The art is spread all over the country, their local artisans show their skills in mosaics, stone sculptures and unimaginable things made of straw. And all that work is done without ever attending a class to teach them the things that many design students from the developed world would take a life time to figure out.
The help that is coming from all sides is being allocated to their respective places, but at this point the damage is so extensive and so lost in the middle of the politics that it has become easier to do as we are doing, going down there and assessing what you can do for yourself. If it’s cribs, x–ray machines, mattresses, bricks or cement that they need, let’s buy it, let’s do what we can. In a country where the vast majority of people have no running water or electricity, even one hundred dollars can go a long way.
But let me tell you now, what you can do, that would be even easier and surprisingly pleasant: next time you have to take a vacation, instead of going to every other packed destination in the Caribbean, go to Haiti. Yes dear reader, that’s what I said, go to Haiti. With some of the most astonishing beaches in the world, Haiti was once the top destination for vacation, even Elizabeth Taylor had a house there! Well, Haiti’s beaches are still the same and nature has never looked better! Places like Ile à Vache, Port Salut and Cap Haitian have outstanding resorts surrounded by culture and history, not to mention a much different scenario than the one you will run into at Port au Prince. I’ll also tell you a little secret: If you ever went on a cruise through the Caribbean, you have probably already bathed in Haitian waters and walked in one of their beaches; the reason why you don’t know about it is because they won’t tell you, simply because of the bad reputation the country had for many years.
And how will vacationing in Haiti help the country? Well, the more people go there, more money will be injected into the country and more the hotels will be busy and with that more jobs will be generated and more the economy will get back into place. It’s not a rare and unknown formula, it has happened in many cities of Africa, South America, and Asia, which now solely depend on tourism. It may seem like a long shot, but at least you are trying and will have an amazing experience while doing so!

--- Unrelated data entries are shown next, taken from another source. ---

/-- The checks of R30 in order; the status of the first that fails, or the image's numbers. `net` adds R261's. -/
def State.checkLaunch (s : State) (a : Asker) (d : Desc) (net : Bool) : Except Nat (Nat × Nat × Nat × List Byte) :=
  let img := if d.image.toNat % 64 = 0 then
      match deviceRead s.ctl s.mem a.fn a.part d.image.toNat 64 .read with
      | .ok bs _ => imageOf bs
      | _ => none
    else none
  let prm := if d.psize = 0 then some [] else
      match deviceRead s.ctl s.mem a.fn a.part d.param.toNat d.psize .read with
      | .ok bs _ => some bs
      | _ => none
  let ranges := d.reservedOk && decide (32 ≤ d.threads) && decide (d.threads ≤ 1024) && d.threads % 32 == 0 &&
    decide (d.ext ≤ d.threads / 32) && decide (1 ≤ d.gx) && decide (d.gx ≤ 2 ^ 31 - 1) && decide (1 ≤ d.gy) &&
    decide (1 ≤ d.gz) && decide (d.psize ≤ 4096) && d.psize % 4 == 0 && (d.psize == 0 || d.param.toNat % 64 == 0) &&
    (!net || decide (8 ≤ d.psize))
  match img, prm with
  | some (blocks, doff, dsize), some bytes =>
    if !ranges || decide (blocks ≤ d.entry) || !s.ringUsable a.fn a.part d.ring then .error stBadDescriptor
    else if d.cls = 3 then .error stBadClass
    else if a.team.isSome && decide (9 < a.depth) then .error stNestDepth
    else if (match a.team with | some t => decide (t.cls < d.cls) | none => false) then .error stClassExceeds
    else if !poolOk d dsize then .error stBadPool
    else
      let g := { Grid.blank with fn := a.fn, part := a.part, threads := d.threads, pool := d.pool }
      let strong := s.residents.filter (fun r => match s.team? r.uid with
        | some t => (s.gridOf t).part == a.part && decide (0 < t.cls)
        | none => false)
      let fits := if d.cls = 2 then
          decide (d.gx * d.gy * d.gz ≤ 1152) && s.allFit g (d.gx * d.gy * d.gz) strong
        else (s.coreFor [] g).isSome
      if fits then .ok (blocks, doff, dsize, bytes) else .error stNoResidency
  | _, _ => .error stBadDescriptor

-- teams

/-- The threads of a team at its placement: all waiting at the entry block (R47). -/
def startThreads (n entry : Nat) : List Thread := List.replicate n { Thread.blank with pos := ⟨entry, 0, 0⟩ }

/-- A team that has not started, with everything as it is at placement (R58, R72, R95, R97, R177); it has waited since its grid's
admission (R190). -/
def mkTeam (uid : Nat) (g : Grid) (lin cls : Nat) : Team :=
  { uid := uid, grid := g.uid, lin := lin, phase := .unstarted, core := 0, placed := false, place := 0, placedAt := 0
    started := false, saved := false, leaving := false, cls := cls, prio := g.prio, endedBy := none
    threads := startThreads g.threads g.entry, s := [], tags := [], sOlds := [], skip := [], sel := none, batches := []
    stopped := false, flags := [], toks := [], fexc := 0, fexcLate := [], tile := [], tctl := [], acc := []
    acst := List.replicate 8 ⟨0, 0⟩, cv := List.replicate 16 (Cv.start g.threads), bars := List.replicate 16 Bar.zero
    netMask := [], scratch := [], holders := [], walker := none, gemm := none, owed := [], wdog := 0, wdogCtl := 0, wdogNew := true, starve := 0
    fair := 0, waited := g.waited
    ticked := false, doomed := none }

/-- A team of a grid given an object of its own. -/
def State.materialise (s : State) (g lin : Nat) : State × Nat :=
  match s.teamOf g lin with
  | some t => (s, t.uid)
  | none =>
    match s.grid? g with
    | none => (s, 0)
    | some x =>
      let u := s.fresh
      ((s.setTeam (mkTeam u x lin x.cls)).bump 1, u)

/-- The lowest free place of a core. -/
def State.freePlace (s : State) (k : Nat) : Nat :=
  ((List.range 4).find? (fun p => !s.teams.any (fun t => t.placed && t.core == k && t.place == p))).getD 0

/-- The copy of the data section into scratchpad (R87): the bytes, or the fault that ends the team. -/
def State.dataSection (s : State) (g : Grid) : Except Code (List Byte) :=
  if g.dsize = 0 then .ok []
  else
    match deviceRead s.ctl s.mem g.fn g.part (g.image.toNat + g.doff) g.dsize .read with
    | .ok bs _ => .ok bs
    | .fault c => .error c
    | .poisoned => .error .uncorrectable
    | _ => .ok []

/-- A claim or a blocked page holds the data section back, so that no team of the grid starts yet (R137, R149). -/
def State.dataHeld (s : State) (g : Grid) : Bool :=
  g.dsize != 0 && s.readHeld g.fn g.part (g.image.toNat + g.doff) g.dsize

/-- A team takes a place on a core: for the first time, with its data section copied, or restored from its saved
context with an acquire at PART and a fresh clause cache, its waits to be read again at once (R37, R87, R151, R206, R326). -/
def State.placeTeam (s : State) (u core : Nat) : State :=
  match s.team? u with
  | none => s
  | some t =>
    let g := s.gridOf t
    let t1 := { t with core := core, placed := true, place := s.freePlace core, placedAt := s.sched.now / 1000, started := true
                       saved := false, ticked := false, wdog := 0, wdogCtl := s.ctl.wdogOf (core / 24), phase := if t.phase = .unstarted then .live else t.phase }
    let s1 := s.setWork { s.work with plans := s.work.plans.filter (fun e => e.1 != u) }
    if t.phase = .unstarted then
      match s.dataSection g with
      | .ok bs => s1.setTeam { t1 with scratch := Store.writeBytes [] 0 bs }
      | .error c => (s1.setTeam t1).endTeam u (some c.num)
    else
      let s2 := s1.setMem { s1.mem.acquire core with dirty := true }
      let k := s2.core core
      let s3 := (s2.setCore core { k with clauses := [] }).setTeam t1
      match t.doomed with
      | some n => s3.endTeam u (some n)
      -- its image has been written over: the integrity tag is wrong (R220)
      | none => if s.mem.spoiled u then s3.endTeam u (some Code.contextSaveTimeout.num) else s3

I would even take the chance to say that if you got to the end of this long writing, than you already are on the right track! Help in any way you can, but help no matter what, don’t let this destruction go unresolved don’t let this disaster be forgotten, don’t let Haiti go once again into that dusty place that lives in your end every bodies brains. Only together we can help this nation struck by some bad luck and a lot of bad political decisions.